Datenbank/Lektüre


Autor: Lonergan, Bernard J.F.

Buch: The Trinune God: Systematics

Titel: The Triune God: Systematics

Stichwort: Divinarum Personarum; psychologische Analogie; intellektuelle Emanation: unvollkommenes Verstehen (3 Unvollkommenheiten)

Kurzinhalt: The first imperfection is that we do not clearly and distinctly grasp the formality of intellectual emanation. The only intellectual emanation in us is the procession of one accidental act from another; therefore ...

Textausschnitt: 775a Moreover, it is not at all impossible for being to be understood, the true affirmed, and the good loved in the same act. For acts are necessarily distinguished insofar as they regard specifically different objects. But being, the true, and the good are so far from being specifically different as to be convertible with one another.1

777a Furthermore, it is by no means contradictory for being to be understood, the true affirmed, and the good loved in the same act in such a way that this affirmation is nonetheless really and truly from understanding and this love really and truly from both affirmation and understanding. This would certainly be contradictory if 'from' indicated causal emanation. Likewise, there would be a contradiction if there were different objects specifying the understanding, the affirmation, and the love. Again, there would be a contradiction if the principle of emanation and that which emanates from the principle were the same in every way. But we are positing not causal, but intellectual emanation. Nor do we posit specifically different objects, but objects that are convertible: being, the true, the good. And although it is not the case that one act emanates from another, still one subsistent person proceeds from another subsistent person. (Fs)

777b Once this is well understood, the force of the psychological analogy becomes evident. For in the finite consciousness of one person, one accidental act intellectually emanates from another accidental act. But in the infinite consciousness of pure act, where there can be no accidents, one subsistent person intellectually emanates from another subsistent person. (Fs) (notabene)

777c But if we have demonstrated some understanding, we must must now take the easier road on the opposite side, to determine that this understanding is imperfect. The first imperfection is that we do not clearly and distinctly grasp the formality of intellectual emanation. The only intellectual emanation in us is the procession of one accidental act from another; therefore we can scarcely conceive divine intellectual emanation, in which the emanation is both true and real while the act is completely one and the same. These two appear to be so contrary to each other that, while we can conceive them separately, we can scarcely consider them together. (Fs) (notabene)
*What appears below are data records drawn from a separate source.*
-- ==== Sys2Proof/Proofs/Talk.lean ====
section
/-! PROOFS. The Talk Arbiter: one rule for the releases it makes in one step (R122 to R125), and one for a command it
decides (R117 to R119). -/

namespace Sys2Proof.Proofs.Talk

open Sys2Proof.Machine Sys2Proof.Claims

/-! ### The words of the statements and the machine's operations -/

theorem noticed_eq_offerMany (ns : List Notice) (s : State) : noticed ns s = offerMany ns s := rfl

theorem noticed_nil (s : State) : noticed [] s = s := offerMany_nil s

theorem releaseHold_eq (n : Line) (cause : TalkCause) (s : State) :
    releaseHold n cause s = offerMany [.talk n none (holder s n) cause] (withHold n none s) := rfl

/-! ### A hold replaced -/

theorem withHold_holds (n k : Line) (h : Option Hold) (s : State) :
    (withHold n h s).talk.holds[k] = if k = n then h else s.talk.holds[k] := by
  simp only [withHold, Fin.getElem_fin, Vector.getElem_set, Fin.ext_iff, eq_comm (a := n.val)]

theorem releaseHold_holds_ne {n k : Line} (hk : k ≠ n) (cause : TalkCause) (s : State) :
    (releaseHold n cause s).talk.holds[k] = s.talk.holds[k] := by
  rw [releaseHold_eq, offerMany_talk, withHold_holds, if_neg hk]

theorem holder_releaseHold_ne {n k : Line} (hk : k ≠ n) (cause : TalkCause) (s : State) :
    holder (releaseHold n cause s) k = holder s k := by
  rw [holder, releaseHold_holds_ne hk, holder]

@[simp] theorem releaseHold_line (n k : Line) (cause : TalkCause) (s : State) :
    (releaseHold n cause s).line k = s.line k := rfl

@[simp] theorem releaseHold_view (n : Line) (cause : TalkCause) (s : State) :
    (releaseHold n cause s).talk.view = s.talk.view := rfl

/-! ### The holds of many lines cleared at once -/

/-- The state with the holds of the lines a test picks cleared, and nothing else changed. -/
def clearHolds (p : Line → Bool) (s : State) : State :=
  { s with talk := { s.talk with holds := Vector.ofFn fun n => if p n then none else s.talk.holds[n] } }

theorem releases_eq_clearHolds (p : Line → Bool) (cause : TalkCause) (s : State) :
    releases p cause s =
      offerMany ((linesWhere p).map fun n => .talk n none (holder s n) cause) (clearHolds p s) := rfl

theorem clearHolds_congr {p q : Line → Bool} (h : ∀ n, p n = q n) (s : State) : clearHolds p s = clearHolds q s := by
  rw [funext h]

theorem clearHolds_of_none {p : Line → Bool} (h : ∀ n, p n = false) (s : State) : clearHolds p s = s := by
  have hv : (Vector.ofFn fun n : Line => if p n then none else s.talk.holds[n]) = s.talk.holds :=
    Vector.ext fun i hi => by simp [h]
  simp only [clearHolds, hv]

/-- A hold cleared before the others is one more line of the test. -/
theorem clearHolds_withHold (p : Line → Bool) (n : Line) (s : State) :
    clearHolds p (withHold n none s) = clearHolds (fun k => k == n || p k) s := by
  have hv : (Vector.ofFn fun k : Line => if p k then none else (withHold n none s).talk.holds[k]) =
      Vector.ofFn fun k : Line => if k == n || p k then none else s.talk.holds[k] := by
    refine congrArg Vector.ofFn (funext fun k => ?_)
    rw [withHold_holds]
    by_cases hk : k = n <;> simp [hk]
  simp only [clearHolds, hv]
  rfl

/-! ### Releases in one step (R122 to R125) -/

/-- The test of a line is not moved by the release of another line's hold. -/
def IsLocal (test : State → Line → Bool) : Prop :=
  ∀ (s : State) (n k : Line) (cause : TalkCause), k ≠ n → test (releaseHold n cause s) k = test s k

/-- The releases along a list clear the picked holds and give one notice each, in the list's order, all judged by the
state before the first release. -/
theorem releaseWhere_list {test : State → Line → Bool} (ht : IsLocal test) (cause : TalkCause) :
    ∀ (l : List Line) (s : State), l.Nodup → releaseWhere test cause l s =
      offerMany ((l.filter (test s)).map fun n => .talk n none (holder s n) cause)
        (clearHolds (fun n => decide (n ∈ l) && test s n) s)
  | [], s, _ => by
    simp only [releaseWhere, List.filter_nil, List.map_nil, offerMany_nil]
    exact (clearHolds_of_none (by simp) s).symm
  | n :: l, s, hl => by
    obtain ⟨hn, hl'⟩ := List.nodup_cons.1 hl
    have hne : ∀ k ∈ l, k ≠ n := fun k hk e => hn (e ▸ hk)
    cases hp : test s n with
    | false =>
      rw [releaseWhere, hp, if_neg Bool.false_ne_true, releaseWhere_list ht cause l s hl',
        List.filter_cons_of_neg (by simp [hp])]
      refine congrArg _ (clearHolds_congr (fun k => ?_) s)
      by_cases hk : k = n <;> simp [hk, hp]
    | true =>
      let r := releaseHold n cause s
      have hfilter : l.filter (test r) = l.filter (test s) :=
        List.filter_congr fun k hk => ht s n k cause (hne k hk)
      have hmap : ((l.filter (test s)).map fun k => Notice.talk k none (holder r k) cause) =
          (l.filter (test s)).map fun k => .talk k none (holder s k) cause :=
        List.map_congr_left fun k hk => by
          rw [holder_releaseHold_ne (hne k (List.mem_of_mem_filter hk))]
      have hclear : clearHolds (fun k => decide (k ∈ l) && test r k) (withHold n none s) =
          clearHolds (fun k => decide (k ∈ n :: l) && test s k) s := by
        rw [clearHolds_withHold]
        refine clearHolds_congr (fun k => ?_) s
        by_cases hk : k = n
        · simp [hk, hp]
        · simp [hk, r, ht s n k cause hk]
      calc releaseWhere test cause (n :: l) s
          = releaseWhere test cause l r := by rw [releaseWhere, hp, if_pos rfl]
        _ = offerMany ((l.filter (test s)).map fun k => .talk k none (holder s k) cause)
              (clearHolds (fun k => decide (k ∈ l) && test r k) r) := by
            rw [releaseWhere_list ht cause l r hl', hfilter, hmap]
        _ = offerMany ((l.filter (test s)).map fun k => .talk k none (holder s k) cause)
              (offerMany [.talk n none (holder s n) cause]
                (clearHolds (fun k => decide (k ∈ l) && test r k) (withHold n none s))) := rfl
        _ = _ := by
            rw [offerMany_append, hclear, List.filter_cons_of_pos hp]
            rfl

theorem mem_allLines (n : Line) : n ∈ allLines := by
  revert n
  decide

/-- The releases the Talk Arbiter makes over all lines are the releases of the statements: one step, judged by the
state before it. -/
theorem releaseWhere_allLines {test : State → Line → Bool} (ht : IsLocal test) (cause : TalkCause) (s : State) :
    releaseWhere test cause allLines s = releases (test s) cause s := by
  rw [releaseWhere_list ht cause allLines s (by decide), releases_eq_clearHolds]
  exact congrArg _ (clearHolds_congr (fun n => by simp [mem_allLines]) s)

/-! ### Link events (R122, R123) -/

theorem holderIs_isLocal (d : Desk) : IsLocal fun s n => holderOf s n == some d := fun s n k cause hk => by
  simp only [holderOf_eq, holder_releaseHold_ne hk]

/-- The re-check of R123, in the words of the statement: rights judged with fallback not in force. -/
theorem restsOnFallback_eq (s : State) (n : Line) :
    restsOnFallback s n =
      (holder s n).any fun e => e != 2 && !(s.talk.view[e] == .live && rightsOf false e (s.line n)) := by
  unfold restsOnFallback
  rw [holderOf_eq]
  cases holder s n with
  | none => rfl
  | some e => simp only [talkRightsWith, viewLive, hasRights_eq, Option.any_some]

theorem restsOnFallback_isLocal : IsLocal restsOnFallback := fun s n k cause hk => by
  simp only [restsOnFallback_eq, holder_releaseHold_ne hk, releaseHold_line, releaseHold_view]

theorem talkLinkLost_eq (d : Desk) (s : State) :
    talkLinkLost d s = releases (fun n => holder s n == some d) .linkLost (setView d .lost s) :=
  releaseWhere_allLines (holderIs_isLocal d) .linkLost (setView d .lost s)

theorem talkLinkLive_eq (d : Desk) (s : State) :
    talkLinkLive d s =
      if d = 2 then releases (restsOnFallback (setView d .live s)) .fallbackEnd (setView d .live s)
      else setView d .live s := by
  rw [← releaseWhere_allLines restsOnFallback_isLocal]
  rfl

theorem exec_linkLostAtTalkArbiter (d : Desk) (s : State) :
    exec (.linkLostAtTalkArbiter d) s = .next (talkLinkLost d (takeLinkEvent .talkArbiter .lost d s)) := rfl

theorem exec_linkLiveAtTalkArbiter (d : Desk) (s : State) :
    exec (.linkLiveAtTalkArbiter d) s = .next (talkLinkLive d (takeLinkEvent .talkArbiter .live d s)) := rfl

/-- Settles O31: a link event's releases, made line by line, are one step judged by the state before them. -/
theorem linkEventsReleaseTalk : Obligations.LinkEventsReleaseTalk := by
  unfold Obligations.LinkEventsReleaseTalk
  intro d s
  constructor
  · rw [exec_linkLostAtTalkArbiter, talkLinkLost_eq]
    rfl
  · rw [exec_linkLiveAtTalkArbiter, talkLinkLive_eq]
    simp only [funext (restsOnFallback_eq _)]
    rfl

/-! ### A decision and its reply (R162, R163) -/

/-- The state after an owner has handed its decision back to the desk's controller. -/
def decided (d : Desk) (op : Op) (line : Byte) (r : Decision) : State :=
  answered d op line r.result r.clamped r.data r.state

@[simp] theorem decided_refuse (d : Desk) (op : Op) (line : Byte) (r : Result) (s : State) :
    decided d op line (refuse r s) = refusedWith d op line r s := rfl

@[simp] theorem decided_taken (d : Desk) (op : Op) (line : Byte) (data : List Byte) (s : State) :
    decided d op line (taken data s) = answered d op line .done false data s := rfl

/-- A decision whose next state is carried on by an operation. -/
def thenState (f : State → State) (r : Decision) : Decision := { r with state := f r.state }

/-- An answer is the command taken off and its place filled. -/
theorem answered_eq (d : Desk) (op : Op) (line : Byte) (r : Result) (clamped : Bool) (data : List Byte) (s : State) :
    answered d op line r clamped data s =
      fillReply (ownerOf op) d ⟨opCode op, line, r, clamped, data⟩ (takeHanded (ownerOf op) d s) := by
  rw [fillReply, takeHanded, setDesk_desk_self, setDesk_setDesk]
  rfl

/-- An owner that decides alike with the command still handed on and taken off: its row is its decision, handed
back. -/
theorem deskCommand_eq_decided {op : Op} {d : Desk} {line : Byte} {args : List Byte} {s : State}
    (hw : Waits s d op line args)
    (ht : decideOp op (.desk d) line args (takeHanded (ownerOf op) d s) =
      thenState (takeHanded (ownerOf op) d) (decideOp op (.desk d) line args s)) :
    deskCommand op .decided d line args s = decided d op line (decideOp op (.desk d) line args s) := by
  rw [deskCommand_decided hw, ownerDecides, ht, decided, answered_eq]
  rfl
The second imperfection is the radical difference between created and uncreated intellectual emanation. In created emanation one accidental act proceeds from another. But in uncreated emanation one subsistent person proceeds from another. Although what follows throws some light on this, at the same time it most clearly reveals the limitations of the psychological analogy. For although in both cases there are one and three, still in the image there is one person and three accidental acts, while in God there is one act and three subsistent persons. Nor is the numerical similarity so significant that the totally diverse enumerated realities can be understood clearly and distinctly on diverse grounds. (Fs) (notabene)

777d Finally, the third imperfection is that not only is it impossible to demonstrate the divine processions by the natural light of reason, but also, after these processions are affirmed in faith, the process of reasoning that leads to affirming intellectual emanations is lengthy, difficult, and obscure. (Fs)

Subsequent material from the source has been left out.